--- ABOUT THIS EXERCISE ---
Going through the data below, copy out each line where the word "isNan" shows up.

Stored data
-- ==== Sys2Proof/Machine/Springbok.lean ====
section
/-! DEFINITION. The sampling pass of a Springbok (R144 to R151): the count table, the adjustment in FP32, the candidates, the
draw, log-probabilities, and the token record (R153). -/

namespace Sys2Proof.Machine

namespace Sb

/-! ### Sampling parameters (spec/05 Table 3) -/

/-- A sampling parameter block. -/
structure Params where
  seed     : Nat
  bias     : Nat
  counts   : Nat
  temp     : Nat
  topP     : Nat
  minP     : Nat
  rep      : Nat
  presence : Nat
  freq     : Nat
  topK     : Nat
  nbias    : Nat
  logprobs : Nat
  nstop    : Nat
  flags    : Nat
  rest     : Nat
  stops    : List Nat
deriving DecidableEq, Repr

/-- The block from its 128 bytes. -/
def params (bs : List Byte) : Params :=
  let f (o n : Nat) : Nat := leNat ((bs.drop o).take n)
  { seed := f 0 8, bias := f 8 8, counts := f 16 8, temp := f 24 4, topP := f 28 4, minP := f 32 4, rep := f 36 4,
    presence := f 40 4, freq := f 44 4, topK := f 48 2, nbias := f 50 2, logprobs := f 52 1, nstop := f 53 1,
    flags := f 54 1, rest := f 55 9, stops := (List.range 16).map fun i => f (64 + 4 * i) 4 }

/-- TOP_K as it acts. -/
def Params.k (p : Params) : Nat := if p.topK = 0 then 1024 else p.topK

/-- An FP32 code. -/
def f32 (c : Nat) : Num := FFmt.fp32.decode c

def one32 : Num := .fin false 1 1

/-- A field lies outside Table 3; `inOpen` also demands that COUNTS is 0. -/
def badParams (inOpen : Bool) (p : Params) : Bool :=
  let bad01 (x : Num) (lowOpen highOpen : Bool) : Bool :=
    !x.isFin || x.lt .zero || (lowOpen && x.isZero) || one32.lt x || (highOpen && !x.lt one32)
  !(f32 p.temp).isFin || (f32 p.temp).lt .zero || bad01 (f32 p.topP) true false || bad01 (f32 p.minP) false true ||
  !(f32 p.rep).isFin || !(Num.zero.lt (f32 p.rep)) || !(f32 p.presence).isFin || !(f32 p.freq).isFin ||
  decide (1024 < p.topK) || decide (1024 < p.nbias) || decide (20 < p.logprobs) || decide (p.k < p.logprobs) ||
  decide (16 < p.nstop) || decide (1 < p.flags) || decide (p.rest ≠ 0) || (p.stops.drop p.nstop).any (· ≠ 0) ||
  decide (p.bias % 8 ≠ 0) || (inOpen && decide (p.counts ≠ 0))

/-- Temperature 0 selects greedy. -/
def Params.greedy (p : Params) : Bool := (f32 p.temp).isZero

/-! ### Count tables (R144) -/

/-- A token's home entry. -/
def home (token : Nat) : Nat := (token * 0x9E3779B1 % 2 ^ 32) >>> 20

/-- Probes a table upward from a token's home: the entry that holds it, or the first that is not valid; none in a full table
without it. -/
def probe (tbl : Nat → Word) (token : Nat) : Nat → Nat → Option Nat
  | 0, _ => none
  | n + 1, i =>
    let e := tbl (i % 4096)
    if !bit e 63 || decide (bits e 50 32 = token) then some (i % 4096) else probe tbl token n (i + 1)

/-- A token's count, 0 when the table does not hold it. -/
def count (tbl : Nat → Word) (token : Nat) : Nat :=
  match probe tbl token 4096 (home token) with
  | some i => if bit (tbl i) 63 then bits (tbl i) 31 0 else 0
  | none => 0

/-- The entry with the token counted once more. -/
def counted (token : Nat) (e : Word) : Word :=
  if bit e 63 then setBits e 31 0 (bits e 31 0 + 1) else fld 1 63 ||| fld token 32 ||| w64 1

/-! ### The first pass (R145, R146) -/

/-- The arithmetic of R145: every operation rounds to nearest even in FP32. -/
def add32 (x y : Num) : Num := FFmt.fp32.rne (x.add y)
def sub32 (x y : Num) : Num := add32 x y.negate
def mul32 (x y : Num) : Num := FFmt.fp32.rne (x.mul y)

def div32 (x y : Num) : Num :=
  match x, y with
  | .fin a n d, .fin b n' d' => if n' = 0 then (if n = 0 then .nan false else .inf (a != b)) else FFmt.fp32.rne (.fin (a != b) (n * d') (d * n'))
  | .inf a, .fin b _ _ => .inf (a != b)
  | .fin a _ _, .inf b => .fin (a != b) 0 1
  | x, _ => if x.isNan then x else .nan false

/-- A logit was NaN or +infinity. -/
def nonFinite (l : Num) : Bool := match l with | .nan _ => true | .inf g => !g | _ => false

/-- The sum of the bias entries of a token (R145). -/
def biasSum (bias : List (Nat × Nat)) (id : Nat) : Num :=
  (bias.filter fun e => decide (e.1 = id)).foldl (fun a e => add32 a (f32 e.2)) .zero

/-- The adjusted logit of a token (R145); a NaN, of which R145 and R146 say nothing, is replaced by the free value `open_`. -/
def adjust (p : Params) (bias : List (Nat × Nat)) (c : Nat) (id : Nat) (l : Num) (open_ : Nat) : Num :=
  let l : Num := match l with | .nan _ => .inf true | .inf false => f32 0x7F7FFFFF | x => x
  let l := add32 l (biasSum bias id)
  let l : Num :=
    if 0 < c then
      let l := if Num.zero.lt l then div32 l (f32 p.rep) else mul32 l (f32 p.rep)
      sub32 l (add32 (f32 p.presence) (mul32 (f32 p.freq) (FFmt.fp32.rne (.fin false c 1))))
    else l
  let l := if p.greedy then l else div32 l (f32 p.temp)
  if l.isNan then (let o := f32 (open_ % 2 ^ 32); if o.isNan then .inf true else o) else l

/-- A candidate: its id and adjusted logit. -/
abbrev Cand := Nat × Num

/-- Keeps the `k` largest, ties to the lower id; ids come in rising order (R146). -/
def rankIn (k : Nat) (c : Cand) (l : List Cand) : List Cand :=
  (l.takeWhile (fun x => !x.2.lt c.2) ++ c :: l.dropWhile (fun x => !x.2.lt c.2)).take k

/-! ### Exponentials and logarithms -/

/-- Fixed point with 256 fraction bits: the smallest FP32 value keeps more than 100 of them. -/
def oneFx : Nat := 2 ^ 256

/-- 2 × atanh(n / d) in fixed point, for n / d at most 1/3. -/
def atanh2 (n d : Nat) : Nat :=
  let x := n * oneFx / d
  ((List.range 84).foldl (fun (acc : Nat × Nat) i => (acc.1 + acc.2 / (2 * i + 1), acc.2 * x / oneFx * x / oneFx)) (0, x)).1 * 2

/-- ln 2. -/
def ln2 : Nat := atanh2 1 3

/-- ln of s / 2^256 for s at least 2^256. -/
def lnOf (s : Nat) : Nat :=
  let k := Nat.log2 s - 256
  let f := s / 2 ^ k
  k * ln2 + atanh2 (f - oneFx) (f + oneFx)

/-- e^r in fixed point, for r below ln 2. -/
def expSmall (r : Nat) : Nat :=
  ((List.range 62).foldl (fun (acc : Nat × Nat) i => (acc.1 + acc.2, acc.2 * r / oneFx / (i + 1))) (0, oneFx)).1

/-- e^(−x) for x in fixed point, as (f, k) with value f × 2^(−256 − k). The exponent is held at 8,191. -/
def expNeg (x : Nat) : Nat × Nat :=
  (oneFx * oneFx / expSmall (x % ln2), min 8191 (x / ln2))

/-- m − a in fixed point, for finite values with a at most m. -/
def below (m a : Num) : Nat :=
  match (m.add a.negate) with
  | .fin _ n d => n * oneFx / d
  | _ => 0

/-! ### The second pass (R146 to R150) -/

/-- What a row gives: the token and its log-probability, and the alternatives, as FP32 codes. -/
structure Pick where
  token : Nat
  lp    : Nat
  alts  : List (Nat × Nat)
deriving DecidableEq, Repr

/-- Everything a row is sampled from. -/
structure Row where
  logits : List Num
  bias   : List (Nat × Nat)
  counts : Nat → Word
  p      : Params
  pos    : Nat
  /-- The logits, parameters, biases and counts as numbers, to which the open parts of the arithmetic are tied together with SEED and POSITION
  (R151); where they lie does not enter. -/
  key    : List Nat

/-- What a row is sampled from, as numbers: the parameter block but for SEED and the two addresses, and of a count table its tokens with their
counts. -/
def rowKey (block : List Byte) (codes : List Nat) (bias : List (Nat × Nat)) (table : List Word) : List Nat :=
  let used := sortBy (·.1) ((table.filter fun e => bit e 63).map fun e => (bits e 50 32, bits e 31 0))
  leNat (block.drop 24) :: bias.length :: used.length :: (bias ++ used).flatMap (fun e => [e.1, e.2]) ++ codes

def Row.free (r : Row) (i : Nat) : Nat := (Config.sampleFree r.key i).toNat

/-- The adjusted logits of a row in the order of ids. -/
def Row.adjusted (r : Row) : List Cand :=
  let penal := decide (r.p.rep ≠ 0x3F800000 ∨ r.p.presence % 2 ^ 31 ≠ 0 ∨ r.p.freq % 2 ^ 31 ≠ 0)
  let cnt (id : Nat) : Nat := if penal then count r.counts id else 0
  (r.logits.zipIdx).map fun e => (e.2, adjust r.p r.bias (cnt e.2) e.2 e.1 (r.free (2 ^ 32 + e.2)))

/-- The candidate set, in rank order (R146). -/
def cands (k : Nat) (l : List Cand) : List Cand :=
  (l.filter fun c => c.2 ≠ .inf true).foldl (fun acc c => rankIn k c acc) []

/-- The FP32 code of a log-probability −(x + lnS): a free one of those within the bound of R150 of the exact value, or the nearest where none is.
The sign of a zero is free too. -/
def lpCode (x lnS free : Nat) : Nat :=
  let l := x + lnS
  let small := min l oneFx
  let bound := small / 2 ^ 16 - small / 2 ^ 80
  let floor (n : Nat) : Nat := FFmt.fp32.roundCode .zero n oneFx
  let lo := floor (l - bound)
  let lo := if (FFmt.fp32.decode lo).lt (.fin false (l - bound) oneFx) then lo + 1 else lo
  let hi := floor (l + bound)
  let c := if lo ≤ hi then lo + free % (hi - lo + 1) else FFmt.fp32.roundCode .even l oneFx
  FFmt.fp32.sign (c ≠ 0 || free.testBit 63) + min c FFmt.fp32.infCode

/-- Samples a row: none when it has no candidate (R146). `seed` is the draw's key and position (R147, R419). -/
def sample (r : Row) (seed pos : Nat) : Option Pick :=
  let r := { r with key := seed :: pos :: r.key }
  let adj := r.adjusted
  let cs := cands r.p.k adj
  match cs with
  | [] => none
  | top :: _ =>
    let m := top.2
    let fin := m.isFin
    let x (c : Cand) : Nat := if fin then (if c.2.isFin then below m c.2 else 2 ^ 300) else 0
    let s := sumOf (fun c => if c.2 = .inf true then 0 else let e := expNeg (x c); e.1 / 2 ^ e.2) adj
    let lnS := lnOf (max oneFx s)
    -- numerators of the probabilities over 2^(256 + 8191 + 116), each moved by less than 2^-16 of it
    let num (i : Nat) (c : Cand) : Nat :=
      if !fin then r.free i * 2 ^ 8191
      else
        let e := expNeg (x c)
        e.1 * (2 ^ 116 + r.free i * (2 ^ 101 - 2 ^ 50) / 2 ^ 64 - 2 ^ 100 + 2 ^ 49) * 2 ^ (8191 - e.2)
    let ps := cs.zipIdx.map fun e => (e.1.1, num e.2 e.1)
    let whole := 2 ^ (8191 + 116) * s
    let p0 := (ps.head?.map (·.2)).getD 0
    let ge (n d : Nat) (v : Num) : Bool := match v with | .fin _ a b => decide (a * d ≤ n * b) | _ => false
    let kept := ps.filter fun e => ge e.2 p0 (f32 r.p.minP)
    let prefixOf : List (Nat × Nat) :=
      if f32 r.p.topP = one32 then kept
      else (kept.foldl (fun (acc : List (Nat × Nat) × Nat) e => if ge acc.2 whole (f32 r.p.topP) then acc else (acc.1 ++ [e], acc.2 + e.2)) ([], 0)).1
    let sum := sumOf (·.2) prefixOf
    let w0 := (philox seed (pos % 2 ^ 32 + 0x53420000 * 2 ^ 64)).1
    let drawn := (prefixOf.foldl (fun (acc : Option Nat × Nat) e =>
      let run := acc.2 + e.2
      (if acc.1.isNone ∧ w0 * sum < run * 2 ^ 32 then some e.1 else acc.1, run)) (none, 0)).1
    let token := if r.p.greedy then top.1 else drawn.getD top.1
    let lp (i : Nat) (c : Cand) : Nat := if fin ∧ c.2.isFin then lpCode (x c) lnS (r.free (2 ^ 16 + i)) else r.free (2 ^ 16 + i) % 2 ^ 32
    let lps := cs.zipIdx.map fun e => (e.1.1, lp e.2 e.1)
    some { token := token, lp := ((lps.find? fun e => decide (e.1 = token)).map (·.2)).getD 0, alts := lps.take r.p.logprobs }

/-! ### The token record (R153 Table 4) -/

/-- The bytes of a token record. -/
def record (k : Pick) (phase : Bool) (ending req pos : Nat) : List Byte :=
  let n := k.alts.length
  let body := leBytes 8 (k.lp % 2 ^ 32 * 2 ^ 32 + k.token % 2 ^ 32) ++
    leBytes 8 (b2n phase * 2 ^ 63 + ending % 8 * 2 ^ 56 + n % 256 * 2 ^ 48 + req % 65536 * 2 ^ 32 + pos % 2 ^ 32) ++
    k.alts.flatMap fun a => leBytes 8 (a.2 % 2 ^ 32 * 2 ^ 32 + a.1 % 2 ^ 32)
  body ++ List.replicate (if n % 2 = 1 then 8 else 0) 0

/-- The bytes a record takes with `n` alternatives. -/
def recordBytes (n : Nat) : Nat := (16 + 8 * n + 15) / 16 * 16

end Sb

end Sys2Proof.Machine
end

--- COMPLETED EXERCISE ---
  | x, _ => if x.isNan then x else .nan false
  if l.isNan then (let o := f32 (open_ % 2 ^ 32); if o.isNan then .inf true else o) else l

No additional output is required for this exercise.